Henderson had also played against a lower level of competition, leaving teams to wonder how he would develop when he faced better players in professional baseball. And while he was a superior athlete in high school, one opposing evaluator said, it wasn’t entirely clear how he would develop as he matured into an adult. Would the added weight slow his velocity? Given the flawed nature of his swing, would his increased strength necessarily translate to power? Some teams seriously doubted whether he could remain at shortstop.
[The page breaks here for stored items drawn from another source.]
-- ==== Sys2Proof/Laws/Ops.lean ====
section
/-! SUPPORT. One lemma for each shared operation, saying once everything it can answer. -/

namespace Sys2Proof.Machine

/-! ## Sequencing -/

theorem except_bind_ok {ε α β : Type} {x : Except ε α} {f : α → Except ε β} {b : β} :
    (x >>= f) = .ok b ↔ ∃ a, x = .ok a ∧ f a = .ok b := by
  cases x with
  | error e => exact ⟨nofun, fun ⟨_, h, _⟩ => nomatch h⟩
  | ok a => exact ⟨fun h => ⟨a, rfl, h⟩, fun ⟨_, h, h'⟩ => by cases h; exact h'⟩

theorem except_bind_error {ε α β : Type} {x : Except ε α} {f : α → Except ε β} {e : ε} :
    (x >>= f) = .error e ↔ x = .error e ∨ ∃ a, x = .ok a ∧ f a = .error e := by
  cases x with
  | error e' =>
    exact ⟨fun h => .inl (by cases h; rfl), fun h => h.elim (fun h => by cases h; rfl) fun ⟨_, h, _⟩ => nomatch h⟩
  | ok a =>
    exact ⟨fun h => .inr ⟨a, rfl, h⟩, fun h => h.elim (fun h => nomatch h) fun ⟨_, h, h'⟩ => by cases h; exact h'⟩

@[simp] theorem ok_bind {ε α β : Type} (a : α) (f : α → Except ε β) : ((Except.ok a : Except ε α) >>= f) = f a := rfl

@[simp] theorem raise_eq_error {α : Type} (name : FaultName) (index : Int) (length : Nat) :
    (raise name index length : Except Raise α) = .error ⟨name, index, length⟩ := rfl

/-! ## The end of a phase -/

@[simp] theorem State.settle_ok (s : State) (next : State → Phase) (t : State) :
    s.settle next (.ok t) = .next { t with phase := next t } := rfl

@[simp] theorem State.settle_error (s : State) (next : State → Phase) (e : Raise) :
    s.settle next (.error e) = .next (s.takeFault e) := rfl

/-- A phase always answers a next state: its own effect with the next phase, or the fault entry. -/
theorem State.settle_next {s : State} {next : State → Phase} {r : Except Raise State} {t : State}
    (h : s.settle next r = .next t) :
    (∃ u, r = .ok u ∧ t = { u with phase := next u }) ∨ (∃ e, r = .error e ∧ t = s.takeFault e) := by
  cases r with
  | ok u => exact .inl ⟨u, rfl, by simpa using (Host.Outcome.next.inj h).symm⟩
  | error e => exact .inr ⟨e, rfl, by simpa using (Host.Outcome.next.inj h).symm⟩

@[simp] theorem State.onWork_ok (s : State) (w : Work) : s.onWork (.ok w) = .ok { s with work := w } := rfl
@[simp] theorem State.onWork_error (s : State) (e : Raise) : s.onWork (.error e) = .error e := rfl
@[simp] theorem State.onOut_ok (s : State) (x : Work × Table Byte) :
    s.onOut (.ok x) = .ok { s with work := x.1, outBuf := x.2 } := rfl
@[simp] theorem State.onOut_error (s : State) (e : Raise) : s.onOut (.error e) = .error e := rfl

/-! ## The table primitives (00_scope R15) -/

theorem treeRead_ok {w : Work} {i : Int} {b : Byte} :
    treeRead w i = .ok b ↔ (0 ≤ i ∧ i < w.ctLen) ∧ b = w.slot i.toNat := by
  unfold treeRead; split
  · next h => simp; omega
  · next h => simp; constructor
              · rintro rfl; exact ⟨by omega, rfl⟩
              · rintro ⟨-, rfl⟩; rfl

theorem treeRead_error {w : Work} {i : Int} {e : Raise} :
    treeRead w i = .error e ↔ (i < 0 ∨ (w.ctLen : Int) ≤ i) ∧ e = ⟨.codeTreeIOOB, i, w.ctLen⟩ := by
  unfold treeRead; split
  · next h => simp [h, eq_comm]
  · next h => simp [h]

theorem treeWrite_ok {w w' : Work} {i v : Int} :
    treeWrite w i v = .ok w' ↔ (0 ≤ i ∧ i < w.ctLen) ∧ (0 ≤ v ∧ v ≤ 255) ∧
      w' = { w with ctree := Table.set (0 : Byte) w.ctree i.toNat (BitVec.ofNat 8 v.toNat) } := by
  unfold treeWrite; split
  · next h => simp; omega
  · next h => split
              · next h' => simp; omega
              · next h' => simp; constructor
                           · rintro rfl; exact ⟨by omega, by omega, rfl⟩
                           · rintro ⟨-, -, rfl⟩; rfl

theorem maskRead_ok {w : Work} {i : Int} {b : Byte} :
    maskRead w i = .ok b ↔ (0 ≤ i ∧ i < w.ctLen) ∧ b = w.maskSlot i.toNat := by
  unfold maskRead; split
  · next h => simp; omega
  · next h => simp; constructor
              · rintro rfl; exact ⟨by omega, rfl⟩
              · rintro ⟨-, rfl⟩; rfl

theorem maskWrite_ok {w w' : Work} {i : Int} {v : Byte} :
    maskWrite w i v = .ok w' ↔ (0 ≤ i ∧ i < w.ctLen) ∧
      w' = { w with cmask := Table.set (0 : Byte) w.cmask i.toNat v } := by
  unfold maskWrite; split
  · next h => simp; omega
  · next h => simp; constructor
              · rintro rfl; exact ⟨by omega, rfl⟩
              · rintro ⟨-, rfl⟩; rfl

/-! ## The append primitive (44_enc_codes_emit R179) -/

theorem append_ok {P : Params} {n : Nat} {v : Word} {x y : Work × Table Byte} :
    append P n v x = .ok y ↔ x.1.opos + n ≤ P.outCap ∧
      y = ({ x.1 with opos := x.1.opos + n }, memWrite x.2 x.1.opos n v) := by
  unfold append; split
  · next h => simp; omega
  · next h => simp; constructor
              · rintro rfl; exact ⟨by omega, rfl⟩
              · rintro ⟨-, rfl⟩; rfl

theorem append_error {P : Params} {n : Nat} {v : Word} {x : Work × Table Byte} {e : Raise} :
    append P n v x = .error e ↔ P.outCap < x.1.opos + n ∧
      e = ⟨.outOverflow, ((x.1.opos + n : Nat) : Int) - 1, P.outCap⟩ := by
  unfold append; split
  · next h => simp [h, eq_comm]
  · next h => simp; omega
Henderson said he was told before he declared for the draft to expect the worst, “because draft night is a beast in itself.” A couple of teams that had told Henderson they wanted him passed on the opportunity, and he began to get used to the idea that he was going to college, to Auburn.

The Orioles had the first pick in the second round, but Henderson had had no contact with them before the draft — “none at all,” he recalled. He had no expectation that Baltimore would select him, but there was still optimism within his family: Baltimore was the favorite team of Gunnar’s 12-year-old brother, Cade, who would wear Orioles pajamas to bed, hoping they would select his brother.
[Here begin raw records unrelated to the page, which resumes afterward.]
/-- The slots from `i` on appended one by one, when `OUT` has room for them. -/
theorem emitSlots_of_fits {P : Params} : ∀ {n i : Nat} {w : Work} {o : Table Byte}, i + n ≤ w.ctLen → (w.opos + n ≤ P.outCap ∨ n = 0) →
    ∃ o', emitSlots P n i (w, o) = .ok ({ w with opos := w.opos + n }, o') ∧
      ∀ a, memRead1 o' a = if w.opos ≤ a ∧ a < w.opos + n then w.slot (i + (a - w.opos)) else memRead1 o a
  | 0, i, w, o, _, _ => ⟨o, rfl, fun a => by rw [if_neg (by omega)]⟩
  | n + 1, i, w, o, hi, hcap => by
    obtain ⟨o', hrest, ho⟩ := emitSlots_of_fits (P := P) (n := n) (i := i + 1) (w := { w with opos := w.opos + 1 })
      (o := memWrite o w.opos 1 ((w.slot i).setWidth 32)) (show i + 1 + n ≤ w.ctLen by omega) (.inl (show w.opos + 1 + n ≤ P.outCap by omega))
    refine ⟨o', ?_, fun a => (ho a).trans ?_⟩
    · rw [emitSlots_succ (show i < w.ctLen by omega), append_of_fits (show w.opos + 1 ≤ P.outCap by omega), ok_bind, hrest]
      simp only [Nat.add_assoc, Nat.add_comm 1 n]
    · rw [memRead1_memWrite]
      show (if w.opos + 1 ≤ a ∧ a < w.opos + 1 + n then w.slot (i + 1 + (a - (w.opos + 1))) else _) = _
      by_cases ha : a = w.opos
      · subst ha
        rw [if_neg (by omega), if_pos (by omega), if_pos (by omega), Nat.sub_self, byteOf_setWidth_zero]
        rfl
      · rw [if_neg (show ¬ (w.opos ≤ a ∧ a < w.opos + 1) by omega)]
        by_cases hin : w.opos + 1 ≤ a ∧ a < w.opos + 1 + n
        · rw [if_pos hin, if_pos (by omega), show i + 1 + (a - (w.opos + 1)) = i + (a - w.opos) by omega]
        · rw [if_neg hin, if_neg (by omega)]

/-- The first byte that does not fit raises. -/
theorem emitSlots_of_full {P : Params} : ∀ {n i : Nat} {w : Work} {o : Table Byte}, i + n ≤ w.ctLen → w.opos ≤ P.outCap →
    P.outCap < w.opos + n → emitSlots P n i (w, o) = .error ⟨.outOverflow, P.outCap, P.outCap⟩
  | 0, _, _, _, _, hle, hlt => by omega
  | n + 1, i, w, o, hi, hle, hlt => by
    rw [emitSlots_succ (show i < w.ctLen by omega)]
    by_cases hfull : w.opos = P.outCap
    · rw [append_of_full (show P.outCap < w.opos + (0 + 1) by omega), ← hfull]
      rfl
    · rw [append_of_fits (show w.opos + 1 ≤ P.outCap by omega), ok_bind]
      exact emitSlots_of_full (show i + 1 + n ≤ w.ctLen by omega) (show w.opos + 1 ≤ P.outCap by omega)
        (show P.outCap < w.opos + 1 + n by omega)

/-- Settles O34: the slots from 0 on, one byte each. -/
theorem treeOutAppendsSlots : Obligations.TreeOutAppendsSlots := by
  refine fun s => ⟨fun hcap => ?_, fun hle hlt => ?_⟩
  · obtain ⟨o, hemit, ho⟩ := emitSlots_of_fits (o := s.outBuf) (Nat.zero_add s.work.ctLen).le hcap
    refine ⟨o, congrArg (fun r => s.settle (fun _ => Phase.encEmit) (s.onOut r)) hemit, fun a => ?_⟩
    rw [ho a, Nat.zero_add]
  · exact settle_faulted (congrArg s.onOut (emitSlots_of_full (Nat.zero_add s.work.ctLen).le hle hlt))

/-! ## ENC.DONE (R185) -/

/-- Settles O37: `OUT` keeps its bytes below OUT_LEN. -/
theorem encodeDone : Obligations.EncodeDone := fun s =>
  ⟨{ s.finish (BitVec.ofNat 32 s.work.opos) with wpos := 0, eos := false }, rfl, rfl, rfl, rfl, rfl, rfl, ⟨rfl, rfl, rfl, rfl, rfl⟩, rfl, rfl, rfl,
    fun a ha => (Table.get_splice 0 _ _ _ a).trans (if_pos ha)⟩

end Sys2Proof.Machine

/-! PROOFS. ENC.EMIT spells the codewords of the input, or takes the fault of the first byte that has none or of the first word that does not fit (44_enc_codes_emit
R184). `Emitted w o i bits` says of the packer's registers and `OUT` that from `w` and `o` on `i` input bytes are consumed and `bits` are written; one bit keeps it with
the bit added, so the bits of a codeword and the codewords of the input do. -/

namespace Sys2Proof.Machine

/-! ## Stream words (30_encoding R79) -/

theorem wordsFor_succ (n : Nat) : wordsFor (n + 1) = n / 32 + 1 := by unfold wordsFor; omega

theorem wordsFor_of_full {n : Nat} (h : n % 32 = 0) : wordsFor n = n / 32 := by unfold wordsFor; omega

theorem wordsFor_succ_of_open {n : Nat} (h : n % 32 ≠ 0) : wordsFor (n + 1) = wordsFor n := by unfold wordsFor; omega

theorem wordsFor_mono {m n : Nat} (h : m ≤ n) : wordsFor m ≤ wordsFor n := by unfold wordsFor; omega

/-- The stream once its word `q` is written. -/
theorem streamBitAt_memWrite (o : Table Byte) (a q : Nat) (v : Word) (k : Nat) :
    streamBitAt (memWrite o (a + 4 * q) 4 v) a k = if k / 32 = q then v.getLsbD (31 - k % 32) else streamBitAt o a k := by
  unfold streamBitAt
  split
  · next h => rw [h, memRead4_memWrite]
  · rw [memRead4_memWrite_other _ _ (by omega)]

theorem getD_append_singleton (l : List Bool) (b : Bool) (k : Nat) :
    (l ++ [b]).getD k false = (l.getD k false || (decide (k = l.length) && b)) := by
  obtain h | rfl | h := lt_trichotomy k l.length
  · rw [List.getD_append _ _ _ _ h, decide_eq_false h.ne, Bool.false_and, Bool.or_false]
  · simp
  · rw [List.getD_eq_default _ _ (by simp; omega), List.getD_eq_default _ _ h.le, decide_eq_false h.ne', Bool.false_and, Bool.or_false]

/-- The words that `n` bits need fit `OUT` from `OPOS` on. -/
abbrev Work.WordsFit (w : Work) (P : Params) (n : Nat) : Prop := wordsFor n = 0 ∨ w.opos + 4 * wordsFor n ≤ P.outCap

theorem Work.WordsFit.mono {w : Work} {P : Params} {m n : Nat} (h : w.WordsFit P n) (hmn : m ≤ n) : w.WordsFit P m := by
  have := wordsFor_mono hmn
  unfold Work.WordsFit at *
  omega

/-- The fault of the first stream word that does not fit. -/
def Work.streamOverflow (w : Work) (P : Params) : Raise :=
  ⟨.outOverflow, (w.opos + 4 * ((P.outCap - w.opos) / 4) + 3 : Nat), P.outCap⟩

/-! ## What the packer keeps -/

/-- The packer's registers and `OUT` when from `w` and `o` on `i` input bytes are consumed and `bits` are written: one word for each 32 bits begun, and `EMASK4` at the
last bit written, in the word at `WORDPOS`. -/
structure Emitted (w : Work) (o : Table Byte) (i : Nat) (bits : List Bool) (x : Work × Table Byte) : Prop where
  same : x.1 = { w with
    opos := w.opos + 4 * wordsFor bits.length, epos := i, emask4 := x.1.emask4, wordpos := x.1.wordpos
    cwmask := x.1.cwmask, cwidx := x.1.cwidx }
  mask : x.1.emask4 >>> 1 = if bits.length % 32 = 0 then 0 else topBit >>> (bits.length % 32)
  word : bits.length % 32 ≠ 0 → x.1.wordpos = w.opos + 4 * (bits.length / 32)
  stream : ∀ k < 32 * wordsFor bits.length, streamBitAt x.2 w.opos k = bits.getD k false
  frame : ∀ a, a < w.opos ∨ w.opos + 4 * wordsFor bits.length ≤ a → memRead1 x.2 a = memRead1 o a

/-- `CWIDX` and `CWMASK` stand at bit `k` of the codeword. -/
structure Work.AtCodeBit (w : Work) (k : Nat) : Prop where
  cwidx : w.cwidx = k / 8
  cwmask : w.cwmask = codeMask k

theorem nextCodeBit_eq (w : Work) : w.nextCodeBit = { w with cwmask := w.nextCodeBit.cwmask, cwidx := w.nextCodeBit.cwidx } := by
  unfold Work.nextCodeBit
  split <;> rfl

theorem Work.AtCodeBit.nextCodeBit {w : Work} {k : Nat} (h : w.AtCodeBit k) : w.nextCodeBit.AtCodeBit (k + 1) := by
  obtain ⟨hidx, hmask⟩ := h
  unfold Work.nextCodeBit
  rw [hmask, hidx]
  by_cases hk : k % 8 = 7
  · rw [if_pos (codeMask_shift_of_last hk)]
    exact ⟨show k / 8 + 1 = (k + 1) / 8 by omega, (codeMask_of_byte_start (by omega)).symm⟩
  · rw [codeMask_shift_of_inner hk, if_neg (codeMask_ne_zero _)]
    exact ⟨show k / 8 = (k + 1) / 8 by omega, rfl⟩

theorem Work.AtCodeBit.start (w : Work) : Work.AtCodeBit { w with cwmask := 0x80, cwidx := 0 } 0 := ⟨rfl, (codeMask_of_byte_start rfl).symm⟩

section Packer

variable {w : Work} {o : Table Byte} {i : Nat} {bits : List Bool} {x : Work × Table Byte} {P : Params}

namespace Emitted

theorem start (w : Work) (o : Table Byte) : Emitted w o 0 [] ({ w with emask4 := 0, epos := 0 }, o) :=
  ⟨rfl, show (0 : Word) >>> 1 = 0 by decide, fun h => absurd rfl h, fun _ hk => absurd hk (Nat.not_lt_zero _), fun _ _ => rfl⟩

theorem opos (h : Emitted w o i bits x) : x.1.opos = w.opos + 4 * wordsFor bits.length := by rw [h.same]

theorem epos (h : Emitted w o i bits x) : x.1.epos = i := by rw [h.same]

theorem codeAt (h : Emitted w o i bits x) : x.1.codeAt = w.codeAt := by rw [h.same]; rfl

theorem setCodeBit (h : Emitted w o i bits x) (m : Byte) (j : Nat) : Emitted w o i bits ({ x.1 with cwmask := m, cwidx := j }, x.2) :=
  ⟨by rw [h.same], h.mask, h.word, h.stream, h.frame⟩

theorem setEpos (h : Emitted w o i bits x) (j : Nat) : Emitted w o j bits ({ x.1 with epos := j }, x.2) :=
  ⟨by rw [h.same], h.mask, h.word, h.stream, h.frame⟩

theorem mask_eq_zero (h : Emitted w o i bits x) : x.1.emask4 >>> 1 = 0 ↔ bits.length % 32 = 0 := by
  rw [h.mask]
  split
  · next hz => exact iff_of_true rfl hz
  · next hz => exact iff_of_false (topBit_shift _ (Nat.mod_lt _ (by decide))).2 hz

/-- The next position holds a zero bit until it is set; it is bit `31 - n mod 32` of word `n div 32`, in a new word when the last one is full. -/
theorem nextPosition_of_fits (h : Emitted w o i bits x) (hfit : w.WordsFit P (bits.length + 1)) :
    ∃ y, nextPosition P x = .ok y ∧ Emitted w o i (bits ++ [false]) y ∧ y.1.emask4 = topBit >>> (bits.length % 32) ∧
      y.1.wordpos = w.opos + 4 * (bits.length / 32) ∧ y.1.cwmask = x.1.cwmask ∧ y.1.cwidx = x.1.cwidx := by
  have hlen : (bits ++ [false]).length = bits.length + 1 := List.length_append
  have hbit (k : Nat) : (bits ++ [false]).getD k false = bits.getD k false := by
    rw [getD_append_singleton, Bool.and_false, Bool.or_false]
  have hmask : topBit >>> (bits.length % 32) >>> 1 = if (bits.length + 1) % 32 = 0 then 0 else topBit >>> ((bits.length + 1) % 32) := by
    rw [← BitVec.shiftRight_add]
    split
    · rw [show bits.length % 32 + 1 = 32 by omega]; rfl
    · rw [show bits.length % 32 + 1 = (bits.length + 1) % 32 by omega]
  rw [Work.WordsFit, wordsFor_succ] at hfit
  by_cases hz : bits.length % 32 = 0
  · have hwords : x.1.opos = w.opos + 4 * (bits.length / 32) := by rw [h.opos, wordsFor_of_full hz]
    have hstart : topBit = topBit >>> (bits.length % 32) := by rw [hz]; rfl
    have happend := append_of_fits (v := 0) (x := ({ x.1 with emask4 := topBit, wordpos := x.1.opos }, x.2))
      (show x.1.opos + 4 ≤ P.outCap by omega)
    refine ⟨_, (if_pos (h.mask_eq_zero.mpr hz)).trans happend, ⟨?_, ?_, fun _ => ?_, fun k hk => ?_, fun a ha => ?_⟩, hstart, hwords, rfl, rfl⟩
    · rw [hlen, wordsFor_succ, h.same]
      simp only [wordsFor_of_full hz, Nat.mul_add, Nat.add_assoc, Nat.mul_one]
    · rw [hlen, ← hmask, ← hstart]
    · rw [hlen, show (bits.length + 1) / 32 = bits.length / 32 by omega]
      exact hwords
    · rw [hlen, wordsFor_succ] at hk
      show streamBitAt (memWrite x.2 x.1.opos 4 0) w.opos k = _
      rw [hbit, hwords, streamBitAt_memWrite]
      split
      · rw [List.getD_eq_default _ _ (by omega)]
        exact BitVec.getLsbD_zero
      · exact h.stream k (by rw [wordsFor_of_full hz]; omega)
    · rw [hlen, wordsFor_succ] at ha
      show memRead1 (memWrite x.2 x.1.opos 4 0) a = _
      rw [memRead1_memWrite, if_neg (by omega)]
      exact h.frame a (by rw [wordsFor_of_full hz]; omega)
  · have hwords := wordsFor_succ_of_open hz
    have hshift : x.1.emask4 >>> 1 = topBit >>> (bits.length % 32) := by rw [h.mask, if_neg hz]
    refine ⟨_, if_neg (mt h.mask_eq_zero.mp hz), ⟨?_, ?_, fun _ => ?_, fun k hk => ?_, fun a ha => ?_⟩, hshift, h.word hz, rfl, rfl⟩
    · rw [hlen, hwords, h.same]
    · rw [hlen, ← hmask, ← hshift]
    · rw [hlen, show (bits.length + 1) / 32 = bits.length / 32 by omega]
      exact h.word hz
    · rw [hlen, hwords] at hk
      rw [hbit]
      exact h.stream k hk
    · rw [hlen, hwords] at ha
      exact h.frame a ha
Cade got his wish, and now some of the same rival executive officers who saw Henderson fall to the 42nd pick in 2019 say that if they knew then what they know now and there was a remake of that draft, Henderson would be considered the better player overall. “Adley is great, but if you look at the tendencies of teams to draft shortstops, Gunnar would probably be 1-1 for the 2019 draft,” he said. [a lot of scouts]”one official said. “Either him or Bobby Witt. I mean, it was a great draft.” (The Kansas City Royals shortstop was selected second overall, after Rutschman.)
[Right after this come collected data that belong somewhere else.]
-- ==== Sys2Proof/Machine/Flags.lean ====
section
/-! DEFINITION. Every computation and use of FLAGS (10_state.md R31): bit 0 LT, bit 1 EQ, bit 2 GT. -/

namespace Sys2Proof.Machine

/-- FLAGS of a comparison: exactly one bit (40_bigint.md R100, R101). -/
def compareFlags (a b : Int) : FlagBits := if a < b then 0b001 else if a = b then 0b010 else 0b100

/-- FLAGS of a point test: EQ where it holds, GT where it does not (42_curve.md R131, R132). -/
def testFlags (c : Bool) : FlagBits := if c then 0b010 else 0b100

/-- The condition of B: `(FLAGS AND cond) != 0` (30_encoding.md R81, 44_control.md R163). -/
def condHolds (flags cond : FlagBits) : Bool := flags &&& cond != 0

end Sys2Proof.Machine
end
Since then, in the eyes of those opposing evaluators, Baltimore has clearly done a great job with Henderson in remaking his swing. As Henderson has aged and gained weight, he has gotten faster, as well as stronger, with bursts of quickness and power in what he does. Brandon Hyde, the Orioles manager, recalled a play in which Henderson slid into the shortstop gap to catch a ground ball before leaping into the air, Derek Jeter-like, and making a throw to first base for an out.

“What was that about?” Hyde asked Henderson when he returned to the dugout. As Henderson often does, he ignored the conversation (the compliment) because of his own high expectations.

That play? The dazzling home runs? The scramble for an extra base? No big deal. All along, it seemed, Gunnar Henderson expected more of himself than others saw in him.